■ EXERCISE BRIEF ■
When a line below contains the string "alone", show that line.

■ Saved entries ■
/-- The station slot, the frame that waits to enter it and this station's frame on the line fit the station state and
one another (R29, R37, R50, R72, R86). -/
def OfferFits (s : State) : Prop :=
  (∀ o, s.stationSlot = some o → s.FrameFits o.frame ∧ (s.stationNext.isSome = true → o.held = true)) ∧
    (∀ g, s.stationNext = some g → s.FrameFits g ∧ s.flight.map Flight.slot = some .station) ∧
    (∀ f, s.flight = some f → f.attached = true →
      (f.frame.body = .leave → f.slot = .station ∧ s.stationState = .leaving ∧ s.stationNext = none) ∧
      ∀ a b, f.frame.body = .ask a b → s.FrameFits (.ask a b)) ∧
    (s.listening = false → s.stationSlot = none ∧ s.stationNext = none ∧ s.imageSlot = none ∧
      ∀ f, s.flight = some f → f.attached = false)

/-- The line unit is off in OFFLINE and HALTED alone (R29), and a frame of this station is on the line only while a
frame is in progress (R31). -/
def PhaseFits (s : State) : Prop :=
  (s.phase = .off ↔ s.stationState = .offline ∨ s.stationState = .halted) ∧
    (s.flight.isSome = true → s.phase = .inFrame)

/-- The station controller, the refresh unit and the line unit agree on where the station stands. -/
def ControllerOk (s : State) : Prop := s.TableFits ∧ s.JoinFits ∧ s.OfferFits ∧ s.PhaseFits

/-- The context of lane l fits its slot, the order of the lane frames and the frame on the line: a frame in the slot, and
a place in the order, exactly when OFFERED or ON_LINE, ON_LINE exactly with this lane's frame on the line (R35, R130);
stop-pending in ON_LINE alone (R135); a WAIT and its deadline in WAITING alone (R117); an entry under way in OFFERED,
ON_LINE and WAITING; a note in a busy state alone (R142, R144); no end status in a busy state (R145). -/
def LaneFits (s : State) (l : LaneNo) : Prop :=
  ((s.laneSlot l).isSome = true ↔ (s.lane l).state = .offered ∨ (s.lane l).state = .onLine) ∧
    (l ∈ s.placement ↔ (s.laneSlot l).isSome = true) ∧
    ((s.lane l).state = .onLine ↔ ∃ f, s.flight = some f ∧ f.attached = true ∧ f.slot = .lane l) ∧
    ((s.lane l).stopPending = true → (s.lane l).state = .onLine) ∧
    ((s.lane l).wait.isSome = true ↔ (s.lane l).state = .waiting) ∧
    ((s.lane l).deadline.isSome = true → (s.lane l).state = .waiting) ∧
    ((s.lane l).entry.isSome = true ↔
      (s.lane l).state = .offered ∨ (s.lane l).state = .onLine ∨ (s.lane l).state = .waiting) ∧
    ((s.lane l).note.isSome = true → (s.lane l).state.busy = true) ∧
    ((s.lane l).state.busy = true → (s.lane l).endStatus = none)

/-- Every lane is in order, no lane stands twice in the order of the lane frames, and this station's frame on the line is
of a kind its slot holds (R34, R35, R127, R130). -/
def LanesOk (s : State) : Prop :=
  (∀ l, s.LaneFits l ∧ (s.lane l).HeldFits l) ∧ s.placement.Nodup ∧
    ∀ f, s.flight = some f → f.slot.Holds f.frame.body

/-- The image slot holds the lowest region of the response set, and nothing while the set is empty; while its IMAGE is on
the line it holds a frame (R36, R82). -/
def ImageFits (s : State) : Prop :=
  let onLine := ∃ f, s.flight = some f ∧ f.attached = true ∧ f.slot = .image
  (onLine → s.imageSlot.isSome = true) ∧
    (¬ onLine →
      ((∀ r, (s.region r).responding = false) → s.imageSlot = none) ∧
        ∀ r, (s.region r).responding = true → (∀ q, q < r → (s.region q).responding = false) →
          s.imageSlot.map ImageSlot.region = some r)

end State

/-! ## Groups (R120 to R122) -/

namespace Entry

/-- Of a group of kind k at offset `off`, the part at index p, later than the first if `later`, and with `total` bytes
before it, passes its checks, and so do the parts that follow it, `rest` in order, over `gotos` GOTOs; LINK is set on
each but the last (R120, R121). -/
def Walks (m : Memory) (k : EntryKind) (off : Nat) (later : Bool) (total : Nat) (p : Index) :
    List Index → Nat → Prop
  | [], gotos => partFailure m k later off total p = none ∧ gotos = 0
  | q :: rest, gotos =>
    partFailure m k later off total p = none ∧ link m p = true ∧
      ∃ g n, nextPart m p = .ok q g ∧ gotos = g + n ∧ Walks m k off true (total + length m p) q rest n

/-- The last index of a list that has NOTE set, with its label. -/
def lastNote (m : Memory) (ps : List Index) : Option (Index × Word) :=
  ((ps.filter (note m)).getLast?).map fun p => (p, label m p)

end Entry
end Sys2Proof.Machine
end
* * *
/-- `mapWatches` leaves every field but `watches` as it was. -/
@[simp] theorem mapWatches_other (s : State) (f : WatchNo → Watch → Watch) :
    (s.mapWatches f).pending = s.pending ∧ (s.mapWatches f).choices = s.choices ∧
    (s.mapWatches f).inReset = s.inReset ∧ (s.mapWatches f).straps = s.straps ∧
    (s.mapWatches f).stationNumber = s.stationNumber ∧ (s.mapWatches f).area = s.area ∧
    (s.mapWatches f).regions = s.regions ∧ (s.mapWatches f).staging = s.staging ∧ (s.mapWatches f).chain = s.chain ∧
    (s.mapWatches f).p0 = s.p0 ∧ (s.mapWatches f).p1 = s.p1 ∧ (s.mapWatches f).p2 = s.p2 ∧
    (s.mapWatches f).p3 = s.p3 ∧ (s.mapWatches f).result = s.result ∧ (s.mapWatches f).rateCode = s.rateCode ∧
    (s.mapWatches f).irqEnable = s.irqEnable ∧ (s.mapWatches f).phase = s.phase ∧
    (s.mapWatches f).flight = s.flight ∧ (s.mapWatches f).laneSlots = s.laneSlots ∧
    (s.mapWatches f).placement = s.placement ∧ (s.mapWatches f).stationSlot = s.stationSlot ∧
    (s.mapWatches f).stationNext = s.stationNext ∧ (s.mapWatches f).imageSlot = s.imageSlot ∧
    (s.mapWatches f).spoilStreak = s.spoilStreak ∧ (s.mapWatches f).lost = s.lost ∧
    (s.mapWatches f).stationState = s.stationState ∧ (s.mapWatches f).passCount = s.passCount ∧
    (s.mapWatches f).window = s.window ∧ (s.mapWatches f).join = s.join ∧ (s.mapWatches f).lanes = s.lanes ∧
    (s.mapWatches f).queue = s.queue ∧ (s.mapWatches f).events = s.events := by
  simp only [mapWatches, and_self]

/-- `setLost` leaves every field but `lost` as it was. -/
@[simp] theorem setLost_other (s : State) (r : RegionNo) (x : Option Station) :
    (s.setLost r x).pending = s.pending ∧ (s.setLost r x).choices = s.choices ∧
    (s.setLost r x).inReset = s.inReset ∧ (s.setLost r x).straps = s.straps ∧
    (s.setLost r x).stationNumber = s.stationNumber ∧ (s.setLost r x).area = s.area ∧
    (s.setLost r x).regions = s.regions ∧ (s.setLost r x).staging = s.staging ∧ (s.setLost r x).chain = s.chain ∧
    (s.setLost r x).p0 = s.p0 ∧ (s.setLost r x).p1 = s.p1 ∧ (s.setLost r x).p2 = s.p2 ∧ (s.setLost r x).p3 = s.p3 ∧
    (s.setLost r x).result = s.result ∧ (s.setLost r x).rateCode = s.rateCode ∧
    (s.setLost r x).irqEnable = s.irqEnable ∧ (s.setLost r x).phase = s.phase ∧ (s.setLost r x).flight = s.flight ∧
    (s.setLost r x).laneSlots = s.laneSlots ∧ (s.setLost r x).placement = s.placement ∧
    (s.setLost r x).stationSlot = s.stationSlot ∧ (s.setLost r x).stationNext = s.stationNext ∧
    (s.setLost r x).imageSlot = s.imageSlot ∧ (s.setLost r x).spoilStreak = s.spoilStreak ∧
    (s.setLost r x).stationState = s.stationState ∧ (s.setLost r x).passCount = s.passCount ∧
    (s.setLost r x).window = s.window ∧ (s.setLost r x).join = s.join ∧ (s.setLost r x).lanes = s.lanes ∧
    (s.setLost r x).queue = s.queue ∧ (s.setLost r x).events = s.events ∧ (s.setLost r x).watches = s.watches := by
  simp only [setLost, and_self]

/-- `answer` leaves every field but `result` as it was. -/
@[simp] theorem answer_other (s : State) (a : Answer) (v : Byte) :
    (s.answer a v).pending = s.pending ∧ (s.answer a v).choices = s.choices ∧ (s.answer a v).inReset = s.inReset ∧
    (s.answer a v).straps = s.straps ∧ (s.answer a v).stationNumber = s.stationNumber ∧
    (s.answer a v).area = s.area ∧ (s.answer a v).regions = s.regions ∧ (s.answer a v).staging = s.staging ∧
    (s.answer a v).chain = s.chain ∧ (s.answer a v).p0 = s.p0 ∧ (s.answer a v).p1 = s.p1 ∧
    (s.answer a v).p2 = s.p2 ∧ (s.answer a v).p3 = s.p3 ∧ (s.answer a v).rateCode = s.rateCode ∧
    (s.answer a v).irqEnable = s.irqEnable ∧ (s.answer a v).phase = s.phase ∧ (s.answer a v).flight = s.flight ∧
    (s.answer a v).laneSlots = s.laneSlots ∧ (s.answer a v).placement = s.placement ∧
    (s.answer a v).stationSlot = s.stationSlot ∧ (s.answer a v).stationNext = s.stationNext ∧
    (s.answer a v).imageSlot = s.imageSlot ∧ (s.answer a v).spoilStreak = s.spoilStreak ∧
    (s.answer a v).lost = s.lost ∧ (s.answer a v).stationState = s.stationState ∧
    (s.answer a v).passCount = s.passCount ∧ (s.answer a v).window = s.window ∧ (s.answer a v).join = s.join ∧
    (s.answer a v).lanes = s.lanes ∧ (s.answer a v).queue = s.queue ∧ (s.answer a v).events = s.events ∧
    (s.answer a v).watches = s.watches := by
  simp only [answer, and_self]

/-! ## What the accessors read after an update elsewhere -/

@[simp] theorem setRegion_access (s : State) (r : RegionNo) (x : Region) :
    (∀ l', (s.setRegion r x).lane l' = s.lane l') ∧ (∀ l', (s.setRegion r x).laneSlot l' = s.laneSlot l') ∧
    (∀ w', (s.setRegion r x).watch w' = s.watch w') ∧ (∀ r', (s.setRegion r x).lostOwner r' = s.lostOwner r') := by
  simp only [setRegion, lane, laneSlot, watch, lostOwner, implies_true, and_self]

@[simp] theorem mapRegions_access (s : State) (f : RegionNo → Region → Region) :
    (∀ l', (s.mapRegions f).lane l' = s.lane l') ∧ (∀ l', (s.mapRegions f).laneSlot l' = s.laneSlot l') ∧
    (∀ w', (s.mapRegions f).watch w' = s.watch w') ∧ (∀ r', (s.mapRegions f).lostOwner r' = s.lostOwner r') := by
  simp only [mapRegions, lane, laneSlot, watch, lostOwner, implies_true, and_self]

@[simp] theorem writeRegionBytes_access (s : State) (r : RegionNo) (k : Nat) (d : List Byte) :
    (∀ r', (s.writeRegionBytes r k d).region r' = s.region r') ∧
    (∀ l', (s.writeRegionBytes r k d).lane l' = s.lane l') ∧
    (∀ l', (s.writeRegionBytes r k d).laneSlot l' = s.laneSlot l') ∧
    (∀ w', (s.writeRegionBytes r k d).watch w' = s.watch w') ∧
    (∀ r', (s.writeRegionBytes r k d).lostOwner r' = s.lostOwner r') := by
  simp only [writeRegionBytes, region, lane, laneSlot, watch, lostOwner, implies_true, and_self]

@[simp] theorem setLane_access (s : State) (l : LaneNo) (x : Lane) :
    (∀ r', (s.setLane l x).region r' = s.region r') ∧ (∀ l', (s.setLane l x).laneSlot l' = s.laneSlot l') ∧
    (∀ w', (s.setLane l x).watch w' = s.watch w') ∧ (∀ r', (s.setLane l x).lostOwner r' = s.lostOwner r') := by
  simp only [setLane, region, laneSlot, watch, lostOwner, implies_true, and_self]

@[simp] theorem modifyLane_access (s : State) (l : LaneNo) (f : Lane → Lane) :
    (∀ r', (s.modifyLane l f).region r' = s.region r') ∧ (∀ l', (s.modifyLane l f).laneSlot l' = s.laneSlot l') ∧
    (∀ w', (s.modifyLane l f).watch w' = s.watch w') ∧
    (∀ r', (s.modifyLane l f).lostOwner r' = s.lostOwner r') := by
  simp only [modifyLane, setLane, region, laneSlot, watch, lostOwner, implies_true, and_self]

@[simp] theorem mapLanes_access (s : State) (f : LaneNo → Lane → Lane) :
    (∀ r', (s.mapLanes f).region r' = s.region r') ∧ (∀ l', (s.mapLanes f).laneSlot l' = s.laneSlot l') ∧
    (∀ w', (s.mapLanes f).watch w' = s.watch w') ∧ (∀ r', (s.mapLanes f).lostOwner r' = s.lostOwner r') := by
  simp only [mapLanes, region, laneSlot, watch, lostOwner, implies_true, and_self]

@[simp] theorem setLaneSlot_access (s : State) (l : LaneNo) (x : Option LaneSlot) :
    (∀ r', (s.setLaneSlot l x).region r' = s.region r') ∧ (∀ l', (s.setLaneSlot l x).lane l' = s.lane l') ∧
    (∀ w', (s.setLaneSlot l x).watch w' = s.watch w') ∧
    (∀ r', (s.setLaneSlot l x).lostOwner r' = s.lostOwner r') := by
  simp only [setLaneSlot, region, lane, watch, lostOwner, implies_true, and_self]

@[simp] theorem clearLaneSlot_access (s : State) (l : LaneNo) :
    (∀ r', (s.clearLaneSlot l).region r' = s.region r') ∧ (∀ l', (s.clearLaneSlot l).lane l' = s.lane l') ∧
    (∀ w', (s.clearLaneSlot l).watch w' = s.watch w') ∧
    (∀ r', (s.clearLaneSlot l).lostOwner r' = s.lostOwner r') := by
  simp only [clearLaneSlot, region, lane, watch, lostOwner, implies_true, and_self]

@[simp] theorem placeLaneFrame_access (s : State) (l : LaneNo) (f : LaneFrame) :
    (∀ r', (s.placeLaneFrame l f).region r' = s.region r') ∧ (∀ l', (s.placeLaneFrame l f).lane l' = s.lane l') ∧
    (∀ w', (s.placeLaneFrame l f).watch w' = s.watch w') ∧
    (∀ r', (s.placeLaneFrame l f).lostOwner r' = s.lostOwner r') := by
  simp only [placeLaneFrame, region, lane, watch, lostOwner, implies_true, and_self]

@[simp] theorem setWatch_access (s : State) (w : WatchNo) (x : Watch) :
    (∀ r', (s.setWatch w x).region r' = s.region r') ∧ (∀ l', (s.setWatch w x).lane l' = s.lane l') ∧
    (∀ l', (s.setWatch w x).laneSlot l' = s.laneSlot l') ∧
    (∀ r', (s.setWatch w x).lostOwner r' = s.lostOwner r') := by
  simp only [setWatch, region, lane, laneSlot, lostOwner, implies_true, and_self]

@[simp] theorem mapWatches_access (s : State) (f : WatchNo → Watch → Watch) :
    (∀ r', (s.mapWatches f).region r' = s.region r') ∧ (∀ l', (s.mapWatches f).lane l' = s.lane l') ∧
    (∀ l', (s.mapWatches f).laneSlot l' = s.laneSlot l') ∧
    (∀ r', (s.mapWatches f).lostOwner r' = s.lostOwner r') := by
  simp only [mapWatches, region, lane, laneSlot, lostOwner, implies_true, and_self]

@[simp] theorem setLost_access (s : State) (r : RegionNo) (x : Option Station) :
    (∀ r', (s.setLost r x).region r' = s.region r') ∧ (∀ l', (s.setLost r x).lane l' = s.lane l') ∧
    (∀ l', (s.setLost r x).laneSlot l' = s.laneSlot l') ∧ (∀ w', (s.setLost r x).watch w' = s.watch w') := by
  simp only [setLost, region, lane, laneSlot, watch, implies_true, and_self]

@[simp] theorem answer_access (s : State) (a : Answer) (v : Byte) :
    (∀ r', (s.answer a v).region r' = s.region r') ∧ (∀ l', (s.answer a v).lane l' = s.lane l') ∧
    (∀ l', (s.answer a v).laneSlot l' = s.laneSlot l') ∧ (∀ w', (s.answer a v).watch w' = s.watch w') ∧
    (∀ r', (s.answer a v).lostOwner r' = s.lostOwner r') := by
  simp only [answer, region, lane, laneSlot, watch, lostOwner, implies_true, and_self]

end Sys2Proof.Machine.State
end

■ EXPECTED ANSWER ■
/-- The line unit is off in OFFLINE and HALTED alone (R29), and a frame of this station is on the line only while a
stop-pending in ON_LINE alone (R135); a WAIT and its deadline in WAITING alone (R117); an entry under way in OFFERED,
ON_LINE and WAITING; a note in a busy state alone (R142, R144); no end status in a busy state (R145). -/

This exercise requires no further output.